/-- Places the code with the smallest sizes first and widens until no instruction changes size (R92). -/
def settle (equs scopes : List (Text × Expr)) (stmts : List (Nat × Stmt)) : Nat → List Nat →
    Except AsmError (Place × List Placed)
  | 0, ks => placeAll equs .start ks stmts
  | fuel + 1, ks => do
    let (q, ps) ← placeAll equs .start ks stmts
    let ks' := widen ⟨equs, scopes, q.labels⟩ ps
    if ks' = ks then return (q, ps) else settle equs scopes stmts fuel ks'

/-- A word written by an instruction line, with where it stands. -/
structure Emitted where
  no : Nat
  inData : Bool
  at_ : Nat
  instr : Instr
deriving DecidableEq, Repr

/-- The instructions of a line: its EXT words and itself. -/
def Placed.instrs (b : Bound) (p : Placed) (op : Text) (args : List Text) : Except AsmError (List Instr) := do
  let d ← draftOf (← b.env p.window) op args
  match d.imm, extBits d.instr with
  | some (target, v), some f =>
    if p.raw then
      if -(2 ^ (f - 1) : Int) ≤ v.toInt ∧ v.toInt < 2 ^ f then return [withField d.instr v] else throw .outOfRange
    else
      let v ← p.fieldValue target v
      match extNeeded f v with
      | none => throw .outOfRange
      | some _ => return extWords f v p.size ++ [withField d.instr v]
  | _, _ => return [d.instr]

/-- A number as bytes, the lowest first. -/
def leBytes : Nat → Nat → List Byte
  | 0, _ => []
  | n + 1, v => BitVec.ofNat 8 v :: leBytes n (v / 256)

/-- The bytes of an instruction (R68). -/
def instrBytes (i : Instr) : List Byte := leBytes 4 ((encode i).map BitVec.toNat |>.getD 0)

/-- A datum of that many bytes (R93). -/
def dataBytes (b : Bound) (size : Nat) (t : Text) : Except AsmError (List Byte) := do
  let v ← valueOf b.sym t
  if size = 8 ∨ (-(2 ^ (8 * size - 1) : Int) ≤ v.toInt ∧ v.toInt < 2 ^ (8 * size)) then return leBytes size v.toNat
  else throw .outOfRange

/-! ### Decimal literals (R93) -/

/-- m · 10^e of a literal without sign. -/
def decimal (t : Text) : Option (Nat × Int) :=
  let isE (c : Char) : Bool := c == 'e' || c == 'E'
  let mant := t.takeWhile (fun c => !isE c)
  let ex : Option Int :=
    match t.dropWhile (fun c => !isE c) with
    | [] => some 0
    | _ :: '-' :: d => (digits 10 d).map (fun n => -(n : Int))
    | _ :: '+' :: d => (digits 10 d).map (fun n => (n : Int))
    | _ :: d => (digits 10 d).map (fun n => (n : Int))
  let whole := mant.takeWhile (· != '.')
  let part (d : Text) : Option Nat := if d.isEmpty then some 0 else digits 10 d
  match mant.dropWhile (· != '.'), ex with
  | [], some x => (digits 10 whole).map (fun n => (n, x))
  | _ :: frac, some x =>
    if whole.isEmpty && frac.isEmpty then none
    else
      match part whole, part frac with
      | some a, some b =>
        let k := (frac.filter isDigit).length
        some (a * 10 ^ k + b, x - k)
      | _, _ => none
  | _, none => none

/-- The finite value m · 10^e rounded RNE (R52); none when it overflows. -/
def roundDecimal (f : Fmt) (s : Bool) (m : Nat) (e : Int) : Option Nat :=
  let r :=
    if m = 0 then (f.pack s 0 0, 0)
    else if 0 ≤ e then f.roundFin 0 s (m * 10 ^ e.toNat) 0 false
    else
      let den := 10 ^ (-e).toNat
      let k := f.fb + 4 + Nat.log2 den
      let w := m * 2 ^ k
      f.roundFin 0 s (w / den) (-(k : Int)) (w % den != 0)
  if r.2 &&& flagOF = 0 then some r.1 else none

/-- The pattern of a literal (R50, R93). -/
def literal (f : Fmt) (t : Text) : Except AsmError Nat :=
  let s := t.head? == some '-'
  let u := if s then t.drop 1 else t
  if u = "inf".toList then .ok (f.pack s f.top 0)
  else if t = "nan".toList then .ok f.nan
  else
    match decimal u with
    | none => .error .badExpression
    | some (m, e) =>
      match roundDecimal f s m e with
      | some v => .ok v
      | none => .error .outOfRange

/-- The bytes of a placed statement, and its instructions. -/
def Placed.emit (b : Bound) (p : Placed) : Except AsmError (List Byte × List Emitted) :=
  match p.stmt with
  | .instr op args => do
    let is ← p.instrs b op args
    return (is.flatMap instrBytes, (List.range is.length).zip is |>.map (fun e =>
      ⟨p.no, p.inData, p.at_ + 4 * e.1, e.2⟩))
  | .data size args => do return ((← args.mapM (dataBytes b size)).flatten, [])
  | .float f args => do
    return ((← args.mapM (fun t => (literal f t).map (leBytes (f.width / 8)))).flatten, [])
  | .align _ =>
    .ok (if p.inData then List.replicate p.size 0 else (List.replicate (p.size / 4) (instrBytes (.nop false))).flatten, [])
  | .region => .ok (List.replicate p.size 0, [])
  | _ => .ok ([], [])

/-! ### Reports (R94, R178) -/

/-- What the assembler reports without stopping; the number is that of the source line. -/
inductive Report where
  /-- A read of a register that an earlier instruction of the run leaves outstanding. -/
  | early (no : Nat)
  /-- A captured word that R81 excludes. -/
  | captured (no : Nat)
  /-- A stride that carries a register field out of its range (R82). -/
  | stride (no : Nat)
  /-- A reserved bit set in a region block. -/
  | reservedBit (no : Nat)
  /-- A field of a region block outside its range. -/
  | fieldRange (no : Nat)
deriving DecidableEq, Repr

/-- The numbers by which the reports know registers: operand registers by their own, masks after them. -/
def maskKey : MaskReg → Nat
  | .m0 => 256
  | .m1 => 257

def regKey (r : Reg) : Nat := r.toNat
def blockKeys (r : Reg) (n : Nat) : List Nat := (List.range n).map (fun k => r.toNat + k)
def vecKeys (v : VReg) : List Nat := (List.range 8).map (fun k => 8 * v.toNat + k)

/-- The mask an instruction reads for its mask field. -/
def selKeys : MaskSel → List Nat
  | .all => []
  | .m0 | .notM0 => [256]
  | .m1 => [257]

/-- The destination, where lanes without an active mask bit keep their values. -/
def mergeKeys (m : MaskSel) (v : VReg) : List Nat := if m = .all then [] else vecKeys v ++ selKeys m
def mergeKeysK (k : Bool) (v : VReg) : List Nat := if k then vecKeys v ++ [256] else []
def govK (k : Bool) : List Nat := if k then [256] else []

########################################

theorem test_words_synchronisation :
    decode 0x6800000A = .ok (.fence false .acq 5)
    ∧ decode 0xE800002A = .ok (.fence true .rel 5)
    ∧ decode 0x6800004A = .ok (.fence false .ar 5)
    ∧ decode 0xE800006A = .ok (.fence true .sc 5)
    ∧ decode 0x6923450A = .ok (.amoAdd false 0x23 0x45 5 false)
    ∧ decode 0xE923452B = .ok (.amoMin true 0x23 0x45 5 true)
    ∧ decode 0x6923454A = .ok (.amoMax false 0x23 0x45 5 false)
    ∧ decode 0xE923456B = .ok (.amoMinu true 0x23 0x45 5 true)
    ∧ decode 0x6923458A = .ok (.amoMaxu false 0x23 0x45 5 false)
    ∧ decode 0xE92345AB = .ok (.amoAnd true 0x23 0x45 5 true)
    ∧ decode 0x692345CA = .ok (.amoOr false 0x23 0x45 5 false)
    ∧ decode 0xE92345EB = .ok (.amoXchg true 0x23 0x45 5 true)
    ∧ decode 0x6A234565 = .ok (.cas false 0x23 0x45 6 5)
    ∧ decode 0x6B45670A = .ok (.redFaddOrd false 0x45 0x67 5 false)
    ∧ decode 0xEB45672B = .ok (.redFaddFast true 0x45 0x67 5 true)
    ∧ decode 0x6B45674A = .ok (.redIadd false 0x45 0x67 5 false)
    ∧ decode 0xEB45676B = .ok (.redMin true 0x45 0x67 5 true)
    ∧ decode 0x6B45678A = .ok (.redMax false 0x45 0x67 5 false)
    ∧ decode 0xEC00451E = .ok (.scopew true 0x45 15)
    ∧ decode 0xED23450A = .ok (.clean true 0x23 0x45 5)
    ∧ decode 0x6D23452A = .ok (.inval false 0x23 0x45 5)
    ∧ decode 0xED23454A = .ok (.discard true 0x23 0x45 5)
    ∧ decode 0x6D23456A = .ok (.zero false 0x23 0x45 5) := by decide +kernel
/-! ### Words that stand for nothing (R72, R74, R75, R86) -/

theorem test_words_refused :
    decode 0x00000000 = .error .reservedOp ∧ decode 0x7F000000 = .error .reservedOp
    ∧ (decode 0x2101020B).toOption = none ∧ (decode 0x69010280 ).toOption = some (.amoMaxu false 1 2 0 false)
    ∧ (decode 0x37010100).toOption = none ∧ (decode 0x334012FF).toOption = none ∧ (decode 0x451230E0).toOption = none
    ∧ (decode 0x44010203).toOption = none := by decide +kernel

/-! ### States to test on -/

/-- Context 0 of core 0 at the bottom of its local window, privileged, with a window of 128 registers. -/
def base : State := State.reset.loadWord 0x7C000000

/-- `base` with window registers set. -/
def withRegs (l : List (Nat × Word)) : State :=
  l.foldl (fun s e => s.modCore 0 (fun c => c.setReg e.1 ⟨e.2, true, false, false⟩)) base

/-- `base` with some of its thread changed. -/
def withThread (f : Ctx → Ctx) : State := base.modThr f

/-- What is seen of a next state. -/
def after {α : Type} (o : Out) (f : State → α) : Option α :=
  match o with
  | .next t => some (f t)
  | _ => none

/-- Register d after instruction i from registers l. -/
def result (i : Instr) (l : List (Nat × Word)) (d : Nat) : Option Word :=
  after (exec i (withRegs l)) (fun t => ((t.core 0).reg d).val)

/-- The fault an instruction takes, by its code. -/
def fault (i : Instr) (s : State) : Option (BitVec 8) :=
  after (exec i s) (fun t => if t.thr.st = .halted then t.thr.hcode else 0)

########################################

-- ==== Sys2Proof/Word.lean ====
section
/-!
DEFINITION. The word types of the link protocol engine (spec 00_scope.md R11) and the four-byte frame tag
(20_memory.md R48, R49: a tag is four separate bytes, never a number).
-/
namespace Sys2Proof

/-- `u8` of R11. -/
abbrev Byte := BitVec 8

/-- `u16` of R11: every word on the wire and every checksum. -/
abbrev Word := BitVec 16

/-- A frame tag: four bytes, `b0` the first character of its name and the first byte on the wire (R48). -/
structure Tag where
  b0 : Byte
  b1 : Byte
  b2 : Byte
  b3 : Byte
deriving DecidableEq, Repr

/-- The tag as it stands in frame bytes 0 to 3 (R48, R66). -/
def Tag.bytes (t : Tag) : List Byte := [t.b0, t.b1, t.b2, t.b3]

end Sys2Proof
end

########################################

» What the task asks: Among the entries above, copy exactly only the lines starting with the one containing "[] => some 0" and going through the one containing "(fun n => (n, x))", both ends included.

» Result:
    | [] => some 0
    | _ :: '-' :: d => (digits 10 d).map (fun n => -(n : Int))
    | _ :: '+' :: d => (digits 10 d).map (fun n => (n : Int))
    | _ :: d => (digits 10 d).map (fun n => (n : Int))
  let whole := mant.takeWhile (· != '.')
  let part (d : Text) : Option Nat := if d.isEmpty then some 0 else digits 10 d
  match mant.dropWhile (· != '.'), ex with
  | [], some x => (digits 10 whole).map (fun n => (n, x))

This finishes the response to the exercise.